Results of a small Johns Hopkins Children’s Center study show that hospitalized children given high-dose IV infusions of the antibiotic vancomycin to treat drug-resistant bacterial infections face an increased risk for kidney damage — an often reversible but sometimes serious complication.
The findings, published in the December issue of the journal Annals of Pharmacotherapy, highlight the importance of prescribing the medication cautiously, the investigators say, and also underscore the need for newer, safer drugs to treat resistant infections.
“Our results bear out the difficult balancing act between ensuring the dose is high enough to successfully treat these serious and, at times, life-threatening infections against the small but real risk for kidney damage,” says study senior investigator Carlton Lee, Pharm.D., M.P.H., a pediatric clinical pharmacist and associate professor of pediatrics at the Johns Hopkins Children’s Center. “Ultimately, what we really need are new drugs that achieve the same therapeutic effect without taking a toll on the kidneys and other organs.”
Vancomycin, the researchers note, is a drug reserved for the treatment of bacterial infections that don’t respond to other medications, and it has been used safely for decades.
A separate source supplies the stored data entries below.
-- ==== Sys2Proof/Tests/Slice0.lean ====
section
/-!
SUPPORT. The model's own tests: the ill-formed commands that `Instr.wellFormed` refuses, small steps whose expected results are worked out
from the rules, and for each obligation with hypotheses a state and operands that meet them, clause by clause.
-/

open Sys2Proof Sys2Proof.Machine

namespace Sys2Proof.Tests

set_option Elab.async false
set_option maxRecDepth 8000

/-! ## Well-formedness -/

theorem test_no_bytes_refused : (Instr.otherMemoryWrite .management 0 []).wellFormed = false := by decide
theorem test_past_block_refused : (Instr.otherMemoryWrite .management 20479 [1, 2]).wellFormed = false := by decide
theorem test_last_byte_accepted : (Instr.otherMemoryWrite .management 20479 [1]).wellFormed = true := by decide
theorem test_tail_byte_refused : (Instr.otherMemoryWrite .management 0x0BFF [1, 2]).wellFormed = false := by decide
theorem test_head_byte_refused : (Instr.otherMemoryWrite .management 0x0C0C [1]).wellFormed = false := by decide
theorem test_word_rest_accepted : (Instr.requestTailWrite .management ⟨1, [2, 3, 4]⟩).wellFormed = true := by decide
theorem test_tail_rest_refused : (Instr.requestTailWrite .management ⟨1, [2, 3, 4, 5]⟩).wellFormed = false := by decide
theorem test_head_rest_refused : (Instr.replyHeadWrite .management ⟨1, [2, 3, 4, 5]⟩).wellFormed = false := by decide
theorem test_program_done_kind_refused : (Instr.programDone ⟨1, 0, 0, 0⟩).wellFormed = false := by decide
theorem test_program_fail_kind_refused : (Instr.programFail ⟨0, 0, 0, 0⟩).wellFormed = false := by decide
theorem test_erase_kind_refused : (Instr.eraseCompletion ⟨2, 0, 0, 0⟩).wellFormed = false := by decide
theorem test_check_kind_refused : (Instr.checkCompletion ⟨0, 0, 0, 0⟩).wellFormed = false := by decide
theorem test_suspend_kind_refused : (Instr.suspendAnswer ⟨3, 0, 0, 0⟩).wellFormed = false := by decide
theorem test_resume_kind_refused : (Instr.resumeAnswer ⟨2, 0, 0, 0⟩).wellFormed = false := by decide

/-! ## A small part

Two dies of 64 blocks of 64 pages in one group, RUNNING. Units 0 to 7 are in the seven unit states (7 is a second SEALED unit) and the
others are FREE. Stream 0 is OPEN on P0 with unit 0 in its slot 0 and one request in progress; 1 is QUIESCED on P0; 2 is CLOSED and
placeable; 3 has no group; 4 is DRAINING on P0 with nothing outstanding; 5 is OPEN on P1 for a metered tenant. -/

/-- Unit 0, OPEN: two pages allocated, one programmed. -/
def unit0 : UnitRecord := ⟨.opened, some 1, some 0, 2, 1, 1, 3, none, .noHold, false, false, none, none⟩
/-- Unit 1, SEALED with ten valid pages. -/
def unit1 : UnitRecord := ⟨.sealed, some 1, some 0, 64, 64, 10, 3, some 0, .noHold, false, false, none, none⟩
/-- Unit 2, SEALED, HELD and empty. -/
def unit2 : UnitRecord := ⟨.sealed, some 1, some 0, 64, 64, 0, 3, some 0, .held, false, false, none, none⟩
/-- Unit 3, RECLAIM in order slot 0. -/
def unit3 : UnitRecord := ⟨.reclaim, some 1, some 0, 64, 64, 5, 3, some 0, .noHold, false, false, some 0, none⟩
/-- Unit 4, ERASING. -/
def unit4 : UnitRecord := ⟨.erasing, none, none, 64, 64, 0, 65535, none, .noHold, false, false, none, some 0⟩
/-- Unit 5, UNKNOWN. -/
def unit5 : UnitRecord := ⟨.unknown, none, none, 64, 64, 0, 3, none, .noHold, false, false, none, none⟩
/-- Unit 6, RETIRED. -/
def unit6 : UnitRecord := ⟨.retired, none, none, 64, 64, 0, 3, none, .noHold, false, true, none, none⟩
/-- Unit 7, SEALED with every page valid and FIXED. -/
def unit7 : UnitRecord := ⟨.sealed, some 1, some 0, 64, 64, 64, 3, some 0, .fixed, false, false, none, none⟩

/-- The order in slot 0 of group 0: unit 3 for stream 0 on P0, with no ticks left. -/
def order0 : Order := ⟨3, 1, 0, 0, 7, .issued 0⟩
/-- Group 0: dies 0 and 1, reserve 2, watermarks 6 and 14, two order slots. -/
def config0 : GroupConfig := ⟨0, 1, 2, 6, 14, 2, 4, 8, none⟩
/-- Group 0's reclaim record, active, with one order. -/
def reclaim0 : ReclaimRecord := ⟨true, .idle, none, none, false, false, none, false, [some order0, none]⟩

/-- The request in progress: a HOST WRITE of three pages on stream 0, the first placed on page 1 of unit 0. -/
def write0 : WriteContext :=
  ⟨⟨0, 0⟩, 9, 0, .host, 100, none, 1, [⟨.allocated, some ⟨0, 0, 1⟩, 0⟩, ⟨.unplaced, none, 0⟩, ⟨.unplaced, none, 0⟩], 0, 0, false⟩
/-- The page of it that is placed. -/
def key0 : PageKey := ⟨0, 1⟩

/-- The part. -/
def part : State :=
  let stream := fun (state : StreamState) (tenant : Tenant) (port : Option MasterId) (st : StreamId) =>
    { StreamRecord.reset st with state := state, tenant := tenant, group := some 0, port := port, profile := ⟨.pack, 3, 2⟩ }
  let slots : Table 8 (Option OpenSlot) := (Table.replicate 8 none).set 0 (some ⟨0, 1, 30000, false⟩)
  let streams := State.reset.streams
  let streams := streams.set 0 { stream .opened 1 (some 0) 0 with slots := slots, outstanding := 1 }
  let streams := streams.set 1 (stream .quiesced 1 (some 0) 1)
  let streams := streams.set 2 (stream .closed 1 none 2)
  let streams := streams.set 4 { stream .draining 1 (some 0) 4 with drain := some ⟨5, 8⟩ }
  let streams := streams.set 5 (stream .opened 2 (some 1) 5)
  let ring0 : Ring := { Ring.reset with reservations := [0, 5], replyHoldings := 2 }
  let backlogs : Table 7 (List PageKey) := (Table.replicate 7 []).set 2 [key0]
  { State.reset with
    units := [unit0, unit1, unit2, unit3, unit4, unit5, unit6, unit7] ++ List.replicate 120 UnitRecord.blank
    freeLists := ((Table.replicate 32 []).set 0 (List.range' 8 56)).set 1 (List.range' 64 64)
    streams := streams
    tenants := State.reset.tenants.set 2 ⟨true, 10, 100, 0, 0⟩
    contexts := [write0]
    lines := State.reset.lines.set 0 ⟨[⟨0, 0⟩], [], []⟩
    pool := [⟨⟨⟨0, 0⟩, 0⟩, key0, 0, 2, 100⟩]
    credit := { State.reset.credit with shares := (Table.replicate 4 0).set 0 1 }
    groups := State.reset.groups.set 0 (some ⟨config0, reclaim0⟩)
    dies := State.reset.dies.set 0 { DieRecord.reset with backlogs := backlogs, waiting := [4, 5] }
    masters := State.reset.masters.set 0 { MasterPort.reset with ring := ring0 }
    mgmt := { State.reset.mgmt with device := .running, geometry := some ⟨2, 64, 64⟩ } }

/-- A request record with master tag 0x1234: its kind, its count byte and its bytes from byte 4. -/
def record (kind count : Nat) (rest : List Nat) : List Byte :=
  (kind :: count :: 0x34 :: 0x12 :: rest).map (BitVec.ofNat 8)

/-- A state with one request record in the ring of a port. -/
def ask (s : State) (p : PortId) (bytes : List Byte) : State :=
  s.modRing p (fun r => { r with mem := r.mem.write 0 bytes, requestTail := 1 })

/-- The part with a request of P0. -/
def ask0 (kind count : Nat) (rest : List Nat) : State := ask part (.master 0) (record kind count rest)

/-- The part with a request of port M. -/
def askM (s : State) (kind count : Nat) (rest : List Nat) : State := ask s .management (record kind count rest)

/-- The state after a command, where it gives a next state. -/
def after (c : Instr) (s : State) : Option State :=
  match exec c s with
  | .next t => some t
  | .fault _ => none
  | .refused _ => none

/-- The part in a device state. -/
def partIn (d : DeviceState) : State := part.setDevice d

/-- The part with die 0 changed. -/
def withDie (f : DieRecord → DieRecord) : State := part.modDie 0 f

/-- The part with one tag entry SENT. -/
def withTag (s : State) (e : TagEntry) : State := { s with link := { s.link with tags := [e] } }

/-- The part with a tick having made due the seal of unit 0. -/
def sealDue0 : State := part.modStream 0 (fun r => { r with slots := r.slots.set 0 (some ⟨0, 1, 30000, true⟩) })

/-- The part with a tick having made due the fence of P0. -/
def fenceDue0 : State := part.modMaster 0 (fun m => { m with fenceDue := true })

/-- The part with page 1 of the request waiting to be placed again. -/
def replaceWaits (s : State) : State := s.modLines 0 (fun l => { l with replace := [⟨⟨0, 0⟩, 1⟩] })

/-- A state whose stream 0 waits for space: page 1 of the request to be placed again, and page 2 as its last fresh one. -/
def workWaits (s : State) : State := { replaceWaits s with
  contexts := [{ write0 with nextFresh := 2 }]
  waiters := [⟨0, 3, false⟩]
  credit := { s.credit with waitList := [⟨⟨0, 0⟩, 0, 1, .host, .space, 1, false⟩] } }

/-- Stream 0 of the state waits, with its list and with its request, and group 0 holds unit `u` and die `d`. -/
def Waits (s : State) (u : Nat) (d : DieId) : Prop :=
  (∃ w ∈ s.waiters, w.stream = 0) ∧ (∃ e ∈ s.credit.waitList, e.reason = .space ∧ e.stream = 0) ∧
  (s.lines.get 0).replace ≠ [] ∧ s.groupOfUnit u = some 0 ∧ s.groupOfDie d = some 0

/-- The status byte of the reply in slot 0 of a port's ring. -/
def statusOf (p : PortId) (s : State) : Nat := ((s.ring p).mem.read (0x0400 + 4)).toNat

/-! ## Witnesses: the machine -/

/-- The free lists are legal where a check over the units that exist finds them so. -/
theorem free_lists_legal (s : State) (hp : ∀ d, (s.freeLists.get d).Pairwise (fun u v => s.wearBefore u v = true))
    (hi : ∀ d, ∀ u ∈ s.freeLists.get d, s.unitState u = some .free ∧ s.dieOf u = d)
    (hc : ∀ u < s.units.length, s.unitState u = some .free → u ∈ s.freeLists.get (s.dieOf u)) : s.FreeListsLegal := by
  refine fun d => ⟨hp d, fun u => ⟨hi d u, fun ⟨hf, hd⟩ => hd ▸ hc u ?_ hf⟩⟩
  simp only [State.unitState, State.unit?, Option.map_eq_some_iff] at hf
  obtain ⟨x, hx, -⟩ := hf
  exact (List.getElem?_eq_some_iff.mp hx).1
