-- ==== Sys2Proof/Machine/Ops.lean ====
section
/-! DEFINITION. The named operations every meaning is written with: reading and changing one bay's record, account, port,
context and mark orders, one bus, one sector; flash memory; raising a notice and writing a fault record; the append set;
history entries; the request queue and the transmit list. -/

namespace Sys2Proof.Machine

/-! ### One entry of a table -/

def State.bay (s : State) (b : Bay) : BayRec := s.bays[b]
def State.account (s : State) (b : Bay) : Account := s.accounts[b]
def State.port (s : State) (b : Bay) : Port := s.ports[b]
def State.bus (s : State) (n : Bus) : BusState := s.buses[n]
def State.context (s : State) (b : Bay) : Context := s.digest.contexts[b]
def State.markOrders (s : State) (b : Bay) : List MarkOrder := s.orders[b]
def State.sector (s : State) (x : Sector) : SectorRec := s.journal.sectors[x]
def State.slot (s : State) (k : SlotNo) : Slot := s.digest.slots[k]
abbrev State.settings (s : State) : Settings := s.dispatcher.settings

def State.modBay (s : State) (b : Bay) (f : BayRec → BayRec) : State :=
  { s with bays := upd s.bays b f }

def State.modAccount (s : State) (b : Bay) (f : Account → Account) : State :=
  { s with accounts := upd s.accounts b f }

def State.modPort (s : State) (b : Bay) (f : Port → Port) : State :=
  { s with ports := upd s.ports b f }

def State.modBus (s : State) (n : Bus) (f : BusState → BusState) : State :=
  { s with buses := upd s.buses n f }

def State.modOrders (s : State) (b : Bay) (f : List MarkOrder → List MarkOrder) : State :=
  { s with orders := upd s.orders b f }

def State.modDigest (s : State) (f : Digest → Digest) : State :=
  { s with digest := f s.digest }

def State.modContext (s : State) (b : Bay) (f : Context → Context) : State :=
  s.modDigest fun d => { d with contexts := upd d.contexts b f }

def State.modJournal (s : State) (f : Journal → Journal) : State :=
  { s with journal := f s.journal }

def State.modSector (s : State) (x : Sector) (f : SectorRec → SectorRec) : State :=
  s.modJournal fun j => { j with sectors := upd j.sectors x f }

def State.modNotice (s : State) (f : NoticeUnit → NoticeUnit) : State :=
  { s with notice := f s.notice }

def State.modRefill (s : State) (f : RefillWatch → RefillWatch) : State :=
  { s with refill := f s.refill }

def State.modSupply (s : State) (f : Supply → Supply) : State :=
  { s with supply := f s.supply }

def State.modLink (s : State) (f : Link → Link) : State :=
  { s with link := f s.link }

def State.modDispatcher (s : State) (f : Dispatcher → Dispatcher) : State :=
  { s with dispatcher := f s.dispatcher }

def State.modSettings (s : State) (f : Settings → Settings) : State :=
  s.modDispatcher fun d => { d with settings := f d.settings }

/-- Apply `f` for each bay in increasing order. -/
def forBays (f : Bay → State → State) (s : State) : State :=
  allBays.foldl (fun s b => f b s) s

/-! ### Bays and buses -/

/-- The bus a bay sits on: bay b sits on token bus ⌊b/4⌋ (R24). -/
def busOf (b : Bay) : Bus := ⟨b.val / 4, by omega⟩

/-- Bay `4n + (k mod 4)` of bus `n` (R24). -/
def bayOn (n : Bus) (k : Nat) : Bay := ⟨4 * n.val + k % 4, by omega⟩

/-- Whether the bay is drawable: ADMITTED or RELEASING (R12, R15). -/
def BayRec.drawable (r : BayRec) : Bool :=
  r.state = .admitted || r.state = .releasing

/-- The serial in the bay's identity page as read; for a bay with a live account, the serial of the account (R118). -/
def State.serialRead (s : State) (b : Bay) : Option Serial :=
  (s.bay b).identityPage.map (·.serial)

/-! ### Flash memory -/

/-- What an unlisted address reads as: blank flash (R181). -/
def blankByte : Byte := 0xFF#8

/-- Read one byte of flash. -/
def Memory.read (m : Memory) (a : Nat) : Byte :=
  match m.find? (fun c => c.1 = a) with
  | some c => c.2
  | none => blankByte

/-- Write one byte of flash, keeping the canonical form. -/
def Memory.write : Memory → Nat → Byte → Memory
  | [], a, v => if v = blankByte then [] else [(a, v)]
  | c :: m, a, v =>
    if a < c.1 then (if v = blankByte then c :: m else (a, v) :: c :: m)
    else if a = c.1 then (if v = blankByte then m else (a, v) :: m)
    else c :: Memory.write m a v

/-- Write bytes at rising addresses from `a`. -/
def Memory.writeBytes : Memory → Nat → List Byte → Memory
  | m, _, [] => m
  | m, a, v :: vs => Memory.writeBytes (Memory.write m a v) (a + 1) vs

/-- Read `n` bytes at rising addresses from `a`. -/
def Memory.readBytes (m : Memory) (a n : Nat) : List Byte :=
  (List.range n).map fun i => Memory.read m (a + i)

/-- Blank every byte of a sector (R150: an erase). -/
def Memory.eraseSector (m : Memory) (x : Sector) : Memory :=
  m.filter fun c => c.1 / Config.sectorBytes != x.val

/-- Whether a whole sector reads blank (R181); in the canonical form no listed byte is blank. -/
def Memory.sectorBlank (m : Memory) (x : Sector) : Bool :=
  m.all fun c => c.1 / Config.sectorBytes != x.val

/-- The canonical form: addresses strictly rising, no entry blank. -/
def Memory.wf : Memory → Bool
  | [] => true
  | [c] => c.2 != blankByte
  | c :: d :: m => c.2 != blankByte && decide (c.1 < d.1) && Memory.wf (d :: m)

/-- The flash address of byte `off` of a sector. -/
def sectorAddr (x : Sector) (off : Nat) : Nat := Config.sectorBytes * x.val + off

/-! ### Notices and fault records -/

/-- A kind's code, 1 to 21 (12.1). -/
def NoticeKind.code : NoticeKind → Nat
  | .clone => 1
  | .saveEntered => 2
  | .rollback => 3
  | .bayFaulted => 4
  | .overdraw => 5
  | .saveExpired => 6
  | .authFailed => 7
  | .refill => 8
  | .journalDegraded => 9
  | .debtLost => 10
  | .spent => 11
  | .allowanceExhausted => 12
  | .commitRetry => 13
  | .levelLow => 14
  | .strayUsage => 15
  | .leakSuspect => 16
  | .rejectedOther => 17
  | .admitted => 18
  | .released => 19
  | .withdrawn => 20
  | .historyEvicted => 21

/-- Where a kind's source stands in the Notice Unit's tables: its code less 1 (12.1). -/
def NoticeKind.index (k : NoticeKind) : Fin 21 :=
  ⟨k.code - 1, by cases k <;> decide⟩

/-- The kinds in the order of their codes. -/
def allNotices : List NoticeKind :=
  [.clone, .saveEntered, .rollback, .bayFaulted, .overdraw, .saveExpired, .authFailed, .refill, .journalDegraded,
   .debtLost, .spent, .allowanceExhausted, .commitRetry, .levelLow, .strayUsage, .leakSuspect, .rejectedOther,
   .admitted, .released, .withdrawn, .historyEvicted]

/-- The kind a code names, if it names one. -/
def noticeOfCode (c : Nat) : Option NoticeKind :=
  allNotices.find? fun k => k.code = c

/-- A kind's fixed priority (R156). -/
def NoticeKind.priority : NoticeKind → Nat
  | .clone | .saveEntered => 7
  | .rollback | .bayFaulted | .overdraw | .saveExpired => 6
  | .authFailed | .refill | .journalDegraded | .debtLost => 5
  | .spent | .allowanceExhausted => 4
  | .commitRetry | .levelLow | .strayUsage | .leakSuspect | .rejectedOther => 3
  | .admitted | .released | .withdrawn => 2
  | .historyEvicted => 1

/-- Whether a kind concerns the part as a whole rather than bays (R156). -/
def NoticeKind.isPart : NoticeKind → Bool
  | .saveEntered | .saveExpired | .journalDegraded | .debtLost | .historyEvicted => true
  | _ => false

/-- A kind's source. -/
def State.source (s : State) (k : NoticeKind) : Source := s.notice.sources[k.index]

/-- Raise a bay kind for a bay: the bay joins the kind's bay set (R156). -/
def State.raise (s : State) (k : NoticeKind) (b : Bay) : State :=
  s.modNotice fun u =>
    { u with sources := upd u.sources k.index fun x => { x with bays := x.bays ||| (1#12 <<< b.val) } }

/-- Raise a part kind: its flag becomes set (R156). -/
def State.raisePart (s : State) (k : NoticeKind) : State :=
  s.modNotice fun u => { u with sources := upd u.sources k.index fun x => { x with flag := true } }

/-- Raise a notice kind on a condition. -/
def State.raiseIf (s : State) (p : Bool) (k : NoticeKind) (b : Bay) : State :=
  if p then s.raise k b else s

/-- A fault record joins the queue's tail; with 8 held, the oldest is removed first (R162). -/
def joinFaults (q : List FaultRecord) (r : FaultRecord) : List FaultRecord :=
  if Config.faultQueueSize ≤ q.length then q.tail ++ [r] else q ++ [r]

/-- Write a fault record (R162). -/
def State.writeFault (s : State) (r : FaultRecord) : State :=
  s.modNotice fun u => { u with faults := joinFaults u.faults r }

/-! ### The append set and the history table -/

/-- A record's serial. -/
def JournalRecord.serial : JournalRecord → Serial
  | .history r => r.serial
  | .evict x => x

/-- Whether the writer is writing a compaction copy for a serial (R146, R149). -/
def Journal.copying (j : Journal) (x : Serial) : Bool :=
  match j.writer with
  | .record _ .compactionCopy r => r.serial = x
  | _ => false

/-- An event puts a serial into the append set: it joins at the tail, unless it is there already, in which case it keeps its
place; while the journal is DEGRADED no serial joins (R145). A copy of the serial that is being written lacks the state the
event brought, and is noted as stale (R149; log entry 31). -/
def State.joinSet (s : State) (x : Serial) : State :=
  if s.journal.mode = .degraded then s
  else s.modJournal fun j =>
    { j with
      appendSet := if j.appendSet.contains x then j.appendSet else j.appendSet ++ [x]
      copyStale := j.copyStale || j.copying x }

/-- The history entry of a serial, if the table has one. -/
def State.entry (s : State) (x : Serial) : Option HistoryEntry :=
  s.refill.table.find? fun e => e.serial = x

/-- Change the history entry of a serial. -/
def State.modEntry (s : State) (x : Serial) (f : HistoryEntry → HistoryEntry) : State :=
  s.modRefill fun r => { r with table := r.table.map fun e => if e.serial = x then f e else e }

/-- Whether an entry holds debt (R118). -/
def HistoryEntry.holdsDebt (e : HistoryEntry) : Bool :=
  decide (0 < e.debtQuanta) || decide (0 < e.debtResidue)

/-- Add quanta to an amount that saturates at 65535 (R74, R75, R118). -/
def addSaturating (a n : Nat) : Nat := min (a + n) Config.maxQuanta

/-- Keep a value within bounds: "A value below its range becomes the lower bound, and a value above it the upper bound"
(R65). -/
def clampNat (lo hi v : Nat) : Nat := max lo (min hi v)

/-- The same for a signed value. -/
def clampInt (lo hi v : Int) : Int := max lo (min hi v)

/-! ### Free order -/

/-- Put `a` at the `k`-th place of a list (at its end if the list is shorter). -/
def insertAt {α : Type} : List α → Nat → α → List α
  | [], _, a => [a]
  | x :: xs, 0, a => a :: x :: xs
  | x :: xs, k + 1, a => x :: insertAt xs k a

/-- A list in an order nothing constrains: each element is put at a free place among those after it (log entry 5). -/
def freeOrder {α : Type} : Nat → List α → List α
  | _, [] => []
  | k, a :: as => insertAt (freeOrder (k + 1) as) (Config.replyOrder k % (as.length + 1)) a

/-! ### The transmit list and the request queue -/

/-- A reply is placed: it starts at once, at the rate in force, if none is being sent; else it waits at the tail of the
transmit list (R169). -/
def Link.place (l : Link) (r : Reply) : Link :=
  match l.sending with
  | none => { l with sending := some (r, l.rate) }
  | some _ => { l with transmit := l.transmit ++ [r] }

/-- Place a reply (R169). -/
def State.placeReply (s : State) (r : Reply) : State := s.modLink fun l => l.place r

/-- The replies that stand on the line in `l` and did not in `before`, in the order they were placed. -/
def Link.placedSince (l before : Link) : List Reply :=
  let waiting := l.transmit.drop before.transmit.length
  match before.sending, l.sending with
  | none, some (r, _) => r :: waiting
  | _, _ => waiting

/-- One event `f`: the replies it places, if there are several, are placed in a free order, since "two completions that come
together, from different owners, may be placed in either order" (R169; R178: "in either order"). The rules fix no order either
for the completions of one owner at one event (log entry 5). -/
def State.together (s : State) (f : State → State) : State :=
  let t := f s
  let placed := t.link.placedSince s.link
  if placed.length ≤ 1 then t
  else { t with
    link := (freeOrder t.free placed).foldl Link.place { t.link with sending := s.link.sending, transmit := s.link.transmit }
    free := t.free + placed.length }

/-- A kind code with its top bit set (R167, 11.7). -/
def replyKind (kind : Byte) : Byte := kind ||| 0x80#8

/-- Place an immediate refusal: it is not placed when 8 refusals already wait (R169). -/
def State.refuse (s : State) (kind tag : Byte) (r : ResultCode) : State :=
  if Config.queueSize ≤ (s.link.transmit.filter fun x => !x.queued).length then s
  else s.placeReply { kind := replyKind kind, tag := tag, result := r, payload := [], queued := false, newRate := none }

/-- A request kind's code (11.7). -/
def RequestKind.code : RequestKind → Byte
  | .ident => 0x01#8
  | .status => 0x02#8
  | .bayQuery => 0x03#8
  | .historyQuery => 0x04#8
  | .notices => 0x05#8
  | .ackNotices => 0x06#8
  | .faults => 0x07#8
  | .usage => 0x10#8
  | .levelSense => 0x11#8
  | .flush => 0x12#8
  | .release => 0x13#8
  | .bayReset => 0x14#8
  | .rechallenge => 0x15#8
  | .configure => 0x20#8
  | .setBands => 0x21#8
  | .setClass => 0x22#8
  | .hold => 0x23#8
  | .setMask => 0x24#8
  | .setLink => 0x25#8
  | .lockLevel => 0x26#8
  | .slotLoad => 0x30#8
  | .slotRevoke => 0x31#8

/-- The request kinds. -/
def allKinds : List RequestKind :=
  [.ident, .status, .bayQuery, .historyQuery, .notices, .ackNotices, .faults, .usage, .levelSense, .flush, .release,
   .bayReset, .rechallenge, .configure, .setBands, .setClass, .hold, .setMask, .setLink, .lockLevel, .slotLoad,
   .slotRevoke]

/-- The request kind a code names, if it names one. -/
def kindOfCode (c : Byte) : Option RequestKind :=
  allKinds.find? fun k => k.code = c

/-- What the completion of a queued request carries. -/
structure Completion where
  tag : Byte
  result : ResultCode
  payload : List Byte
  newRate : Option Nat := none
  deriving DecidableEq, Repr

/-- Change the wait of the queue entries with a tag. -/
def State.setWait (s : State) (tag : Byte) (w : Wait) : State :=
  s.modDispatcher fun d =>
    { d with queue := d.queue.map fun e => if e.tag = tag then { e with wait := w } else e }

/-- Complete a queued request: its reply is placed, and its entry stands until the reply has left (R168, R169). -/
def State.complete (s : State) (c : Completion) : State :=
  match s.dispatcher.queue.find? fun e => e.tag = c.tag with
  | none => s
  | some e =>
    (s.setWait c.tag .replied).placeReply
      { kind := replyKind e.kind.code, tag := c.tag, result := c.result, payload := c.payload, queued := true,
        newRate := c.newRate }

/-- Complete several requests. The event they belong to puts their replies into a free order (`State.together`). -/
def State.completeAll (s : State) (cs : List Completion) : State := cs.foldl State.complete s

end Sys2Proof.Machine
end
But the spread of drug-resistant bacteria, such as MRSA, or methicillin-resistant Staphylococcus aureus, prompted new dosing guidelines in 2009, calling for treatment with higher doses of the drug when a resistant infection is suspected. While the new high-dose guidelines were written with adult patients in mind, many pediatric hospitals have applied the high-dose approach to the treatment of children to ensure the drug reaches high enough levels in the blood to successfully knock out the resistant germs and stave off the serious complications associated with such pernicious bacteria. The researchers also emphasize that this 30-year-old antibiotic can be a lifesaver for many patients with serious bacterial disease and that kidney damage is generally reversible when treatment stops.
The Johns Hopkins study, based on analysis of patient records of 175 children treated with vancomycin at Johns Hopkins between 2009 and 2010, found that 14 percent developed kidney damage.
Tellingly, Lee says, the higher the dose, the greater the risk, with each 5 milligrams per kilogram increase boosting the risk of kidney failure by 16 percent. In other words, a 20 kilogram (44-pound) child receiving 1,600 milligrams of vancomycin per day has a 16 percent higher risk for kidney damage than a child of the same age and weight receiving 1,200 milligrams of the drug daily. Other factors driving risk included prolonged therapy — each additional day of treatment increased risk by 11 percent — and simultaneous use of other drugs that can tax the kidneys, the researchers found. Children who received more than one such medication showed five times higher risk for kidney damage. The average length of treatment with vancomycin was eight days among children who suffered kidney injury, compared with four days among those who didn’t. The average daily dose among children who developed kidney damage was 10 milligrams per kilogram higher than the average daily dose among kids who didn’t develop kidney damage.
The researchers note that each child receiving vancomycin had periodic blood tests to measure kidney filtration rate — a test of how well the kidneys function and how quickly they can filter the blood. Children receiving the drug were being treated for invasive, serious infections of the skin, bone, heart, lung and brain; or bloodstream infections caused by MRSA.
Despite the small number of patients involved in the study, the researchers say they believe their results apply to patients at pediatric hospitals nationwide, highlighting the urgent need to develop newer, safer therapies for drug-resistant bacterial infections in children, something the Johns Hopkins Children’s Center is actively pursuing in several clinical trials.
“The results of our study highlight the need for trials that provide pediatric experts with the evidence needed to make informed treatment and dosing decisions, ones that are based on solid data in children rather than on extrapolation from adult patients,” says study lead author Elizabeth Sinclair, Pharm.D., a pediatric clinical pharmacy specialist at Texas Children’s Hospital who conducted the research while training at Johns Hopkins.
The researchers say treatment calls for high-dose intravenous vancomycin should be made after factoring in a child’s overall health and the use of any other medications. In any case, they say, vancomycin therapy should include careful and frequent monitoring of kidney function in those receiving high doses.
Other investigators included Gayne Yenokyan, Jeffrey Fadrowski and Aaron Milstone, all of Johns Hopkins. Andrea McMunn of Kaiser Permanente Capitol Hill Medical Center in Washington, D.C., was co-author on the research.